Looked like no more than skin atop bone it did. More like the claw of a big bird
than anything else I reckon. Oh, then I looked at his face, or where a face
should be on regular folk. The streetlamp was shining straight down on us and
with his hat and all makin a shadow, I couldn't see no great detail at all at
first, but what I did see froze my breath in my chest and give me those
drenaline shakes in my legs. Now I been through the end of Korea and even saw
most of the Nam, but nothing I ever saw scared me like this here did. His face
was like what you hoped was not in the closet or under the bed when you was a
little kid, but this wasn't in no closet or under no bed. This was standing
right smack in front of me.

He didn't have no face, or not a face like any man... or any animal neither that
I've ever heard told of. Not any animal I've seen pictures of neither, unless
maybe your talking 'bout those animals that live real far under the ocean that
never see the light and pop when you bring them up. And it wasn't like he had
his face shot off like some a the guys in the war.

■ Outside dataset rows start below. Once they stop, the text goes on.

/-! ### Queues and packets -/

/-- R322 to R327: a doorbell write takes effect, is kept while SEQ is odd, or faults the queue; a commit takes its part whole,
one with EN = 1 that is not valid makes the slot invalid, and a kept doorbell takes effect after it; the watchdog puts every
slot with an odd SEQ back to its last commit. The model's part: When a kept doorbell takes effect beside the resets of EN is the
model's reading (log 61). -/
def Obligations.QueueControl : Prop :=
  (∀ s p slot wridx q, s.part? p = some q → slot < 64 → s.module.boot = 8 →
    let k := q.queue slot
    let after := fun (k' : Queue) => ∃ t q', exec (.doorbellWrite p slot wridx) s = .next t ∧ t.part? p = some q' ∧ q'.queue slot = k'
    (k.cfg.seq.toNat % 2 = 1 → after { k with doorbell := some wridx }) ∧
    (k.cfg.seq.toNat % 2 = 0 → wridx = k.wridx → after k) ∧
    (k.cfg.seq.toNat % 2 = 0 → wridx ≠ k.wridx → (wridx - k.rdidx).toNat ≤ 2 ^ k.saved.log2n → after { k with wridx := wridx }) ∧
    (k.cfg.seq.toNat % 2 = 0 → wridx ≠ k.wridx → 2 ^ k.saved.log2n < (wridx - k.rdidx).toNat →
      after { k.rewound with flag := .faulted, reason := 13, faddr := BitVec.ofNat 64 (nextAddr q slot) })) ∧
  (∀ s p slot cfg q, s.part? p = some q → slot < 64 →
    let k := q.queue slot
    let c := configOf cfg
    ∃ t q', exec (.qcbCommit p slot cfg) s = .next t ∧ t.part? p = some q' ∧ (q'.queue slot).cfg = c ∧
      (c.seq.toNat % 2 = 1 → q'.queue slot = { k with cfg := c }) ∧
      (c.seq.toNat % 2 = 0 → badConfig cfg = true → CcEvent.queueInvalid p slot ∈ t.events ∧
        ((∀ d, k.doorbell = some d → d = k.wridx ∨ (d - k.rdidx).toNat ≤ 2 ^ c.log2n) →
          q'.queue slot = { k with cfg := c, saved := c, flag := .invalid, doorbell := none, wridx := k.doorbell.getD k.wridx }) ∧
        (∀ d, k.doorbell = some d → d ≠ k.wridx → 2 ^ c.log2n < (d - k.rdidx).toNat →
          (q'.queue slot).flag = .faulted ∧ (q'.queue slot).reason = 13 ∧ (q'.queue slot).wridx = k.wridx)) ∧
      (c.seq.toNat % 2 = 0 → badConfig cfg = false → (q'.queue slot).saved = c ∧ (q'.queue slot).enabled = c.en ∧ (q'.queue slot).doorbell = none ∧
        (c.en = true → k.enabled = false → (∀ d, k.doorbell = some d → d.toNat ≤ 2 ^ c.log2n) → (q'.queue slot).rdidx = 0 ∧
          (q'.queue slot).wridx = k.doorbell.getD 0 ∧ (q'.queue slot).flag = .ok) ∧
        (c.en = true → k.enabled = true → (∀ d, k.doorbell = some d → (d - k.rdidx).toNat ≤ 2 ^ c.log2n) → (q'.queue slot).rdidx = k.rdidx ∧
          (q'.queue slot).wridx = k.doorbell.getD k.wridx ∧ (q'.queue slot).flag = .ok) ∧
        (c.en = false → k.enabled = true → (q'.queue slot).skip = 0 ∧ (q'.queue slot).loop = none ∧
          ∀ r ∈ q'.graphs, r.slot = slot → r.ready = []))) ∧
  (∀ s p slot q, s.part? p = some q → (q.queue slot).cfg.seq.toNat % 2 = 1 →
    ∃ t q', exec .ccWatchdogExpire s = .next t ∧ t.part? p = some q' ∧ (q'.queue slot).cfg = (q.queue slot).saved)

namespace Sys2Proof

/-- Queue `slot` has the next quantum for its packets (R345, R346). -/
def Turn (s : State) (p : Part) (slot : Nat) (c : Chances) : Prop := s.part? p.id = some p ∧ quantumOf s p.id slot false = some c

/-- The packets that take a quantum, by KIND, with their events (R328). -/
def quantumPackets : List (Nat × (Nat → Nat → Instr)) :=
  [(0, .nopPacket), (3, .tasksPacket), (4, .copyPacket), (5, .wsloadPacket), (7, .tlwaitPacket), (8, .tlsigPacket), (9, .fencePacket),
   (10, .markPacket)]

end Sys2Proof

/-- R328, R329, R333, R339, R344 to R346: what stands next in a queue dispatches when its turn has come, and the queue's pass
advances by its stride; a LAUNCH takes no quantum; a COND in WAIT reads its word again a microsecond after its last reading. The
model's part: When a queue rejoins, and that a LAUNCH takes no quantum, are the model's readings (logs 31 and 34), and so are
when a COND is read (log 30) and that a GRAPH's event serves the oldest ready node after the counts that are owed (log 32). -/
def Obligations.Dispatch : Prop :=
  (∀ e ∈ quantumPackets, ∀ s p slot c w s1 v, Turn s p slot c → ahead s p slot = .ok (.packet w, s1) → kindOf w = e.1 →
    (e.1 = 3 → recordsFlight p slot = none) → serve s p slot = .ok (.packet w, v) →
    ∃ t, exec (e.2 p.id slot) s = .next t ∧ t = v.spend p.id slot c false) ∧
  (∀ s p slot f, s.part? p.id = some p → recordsFlight p slot = some f → feedable s p slot f = true →
    exec (.tasksPacket p.id slot) s = .next (s.feed p slot f)) ∧
  (∀ s p slot w s1 s2, s.part? p.id = some p → ahead s p slot = .ok (.packet w, s1) → kindOf w = 1 → LaunchPacket.gang w = false →
    serve s p slot = .ok (.packet w, s2) → firstLaunch s p = some slot → exec (.launchPacket p.id slot) s = .next s2) ∧
  (∀ s p slot c w s1 v, Turn s p slot c → ahead s p slot = .ok (.packet w, s1) → kindOf w = 1 → LaunchPacket.gang w = true →
    serve s p slot = .ok (.packet w, v) →
    exec (.launchPacket p.id slot) s = .next (v.spend p.id slot c false)) ∧
  (∀ s p slot c w s1 v, Turn s p slot c → ahead s p slot = .ok (.packet w, s1) → kindOf w = 2 →
    owingRun s p slot = none → readyRun s p slot = none → serve s p slot = .ok (.packet w, v) →
    exec (.graphPacket p.id slot) s = .next (v.spend p.id slot c false)) ∧
  (∀ s p slot c run v, Turn s p slot c → owingRun s p slot = none → readyRun s p slot = some run →
    Queue.launching s p slot = true → launchNode s p run = .ok v →
    exec (.graphPacket p.id slot) s = .next (v.spend p.id slot c false)) ∧
  (∀ s p slot run, s.part? p.id = some p → owingRun s p slot = some run → exec (.graphPacket p.id slot) s = .next (s.payRun p.id run.table)) ∧
  (∀ s p slot c a s1 v, Turn s p slot c → ahead s p slot = .ok (a, s1) → a.matches 6 = true → waitingCond s p slot = none →
    serve s p slot = .ok (a, v) →
    exec (.condPacket p.id slot) s = .next (v.spend p.id slot c false) ∧
    ((p.queue slot).loop.any (fun l => l.left == 0) = true → exec (.condReevaluate p.id slot) s = .next (v.spend p.id slot c false))) ∧
  (∀ s p slot w at_ s1,
    let s2 := s1.onQueue p.id slot (fun q => { q with polled := some (s1.module.time, false) })
    s.part? p.id = some p → waitingCond s p slot = some w → (p.queue slot).polled = some (at_, false) →
    s.canReach (at_ + 1000) = true → condTest (s.reach (at_ + 1000)) p w = .ok (false, s1) →
    (∀ q, s2.part? p.id = some q → waitingCond s2 q slot = some w) →
    ∃ t q', exec (.condReevaluate p.id slot) s = .next t ∧ t.part? p.id = some q' ∧
      q'.queue slot = { p.queue slot with polled := some (max s.module.time (at_ + 1000), false) })

/-- R328 to R344: what each packet does at its dispatch: RDIDX moves on; a packet that completes at once raises its timeline and
its interrupt; others stay in flight with their grid, copy or graph. The model's part: What STATUS keeps and where RDIDX stands
in a REPEAT are the model's readings (logs 30 and 32). -/
def Obligations.PacketEffects : Prop :=
  ∀ s p slot w v, s.part? p.id = some p → serve s p slot = .ok (.packet w, v) →
    let k := p.queue slot
    let kind := kindOf w
    let sig := (word w 0).testBit 22
    let tl := bits (word w 0) 8 8
    ∃ q, v.part? p.id = some q ∧
      kind ≤ 10 ∧
      (q.queue slot).rdidx = k.rdidx + BitVec.ofNat 32 (if kind = 1 ∧ LaunchPacket.gang w = true then LaunchPacket.gangN w + 1 else 1) ∧
      (kind = 0 ∨ kind = 7 ∨ kind = 9 ∨ kind = 10 → sig = true → q.timeline tl = p.timeline tl + 1) ∧
      (kind = 0 ∨ kind = 7 ∨ kind = 8 ∨ kind = 9 ∨ kind = 10 → (word w 0).testBit 21 = true → CcEvent.msix p.id ∈ v.events) ∧
      (kind = 7 → tlValue w ≤ (p.timeline (tlIndex w)).toNat) ∧
      (kind = 8 → (sig = false ∨ tl ≠ tlIndex w) → q.timeline (tlIndex w) =
        if (word w 1).testBit 8 then BitVec.ofNat 64 (tlValue w) else p.timeline (tlIndex w) + BitVec.ofNat 64 (tlValue w)) ∧
      (kind = 8 ∨ kind = 9 ∨ hasBar w = true → k.flights = []) ∧
      (kind = 4 → word w 5 ≠ 0 → ∃ c ∈ v.copies, c.kind = .packet ∧ c.slot = slot ∧ c.part = p.id ∧ c.index = k.rdidx ∧
        c.record = (w.drop 1).take 5 ∧ ({ index := k.rdidx, work := .copy c.id, sig := sig, irq := (word w 0).testBit 21, tl := tl } : Flight)
          ∈ (q.queue slot).flights) ∧
      (kind = 3 → ∃ g, openGrid s p.id slot = some g ∧ ((word w 4).testBit 0 = true → ∀ h, v.grid? g.id = some h → h.topen = false)) ∧
      (kind = 5 → word w 4 ≠ 0 → kernelResident s p = false ∧ ∃ c ∈ v.copies, c.kind = .wsload ∧ c.slot = slot ∧ c.part = p.id) ∧
      (kind = 1 → LaunchPacket.gang w = false → ∃ g, v.grids = s.grids ++ [g] ∧ g.part = p.id ∧ g.queue = slot ∧ g.index = k.rdidx ∧ g.krec = word64 w 1 ∧
        g.dimX = LaunchPacket.gx w ∧ g.dimY = LaunchPacket.gy w ∧ g.dimZ = LaunchPacket.gz w ∧ g.waves = LaunchPacket.waves w ∧ g.next = 0) ∧
      (kind = 2 → ∃ r ∈ q.graphs, r.table = word64 w 1 ∧ r.slot = slot ∧ r.running = [] ∧ r.index = k.rdidx)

No, what he had was unnatural
enough, but it looked like he growed up with it. His eyes were the strangest
part. I'm sure they were his eyes cause I could just tell they were lookin
right at me, they seemed to be lookin right into me. They were big round moist
eyes and they met, one to another in the middle like a pair of those wrap-around
sunglasses and they were dark and they seemed to move strangely, rippling like
they were full of some thick and eerily thoughtful liquid. It was real hard to
look at anything else once I had seen those eyes. There was a hunger in there. I
felt like they were almost talking to me, that if I could just understand what
they were saying, what each undulation across their wet black surface meant,
that everything would be alright. I would be safe.

He had released my arm. When? I don't know. I don't know how long I stood there
looking into his eyes, but it seemed like hours. I do know that when I realized
this, I also saw that he was already back reaching into the old Chevy's trunk
while I just stood there, still about twenty feet from the car where I'd been. I
just stood there watching as he pulled a large stuffed Navy sea-bag from the
trunk and hefted it in one hand, closing the trunk with the other. I suddenly
knew what was in that bag that he handled so easily. I couldn't explain how if
you asked, but I just knew, like I know my own Ellie's name, that it was a body.
He didn't look at me again, but crossed the street into his driveway and
disappeared into the shadows of the trees around the place.

By the time I got back to the front door of this house, I was shaking so bad I
couldn't scarcely walk. Lucky thing Ellie goes up to bed to read after she
cleans up the dinner mess, so I didn't have to worry about her askin after
Ginger right away. Besides, Ginger was right outside the back door waitin when I
checked, right as rain.

Now, I haven't told Ellie about this. I haven't told anyone at all. I'm tellin
you because I need someone to know, just in case something happens to me, so
that you can see after Ellie. That stranger never spoke a single word to me, if
he is even capable of such a thing at all, but he made it crystal clear to me, I
don't know how, I just somehow know that I am safe for now. For now. The way he
sees it, I didn't get in his way and I didn't take him from his feeding. So, for
now I am safe.
Ginger will just have to go out herself from now on after dinner.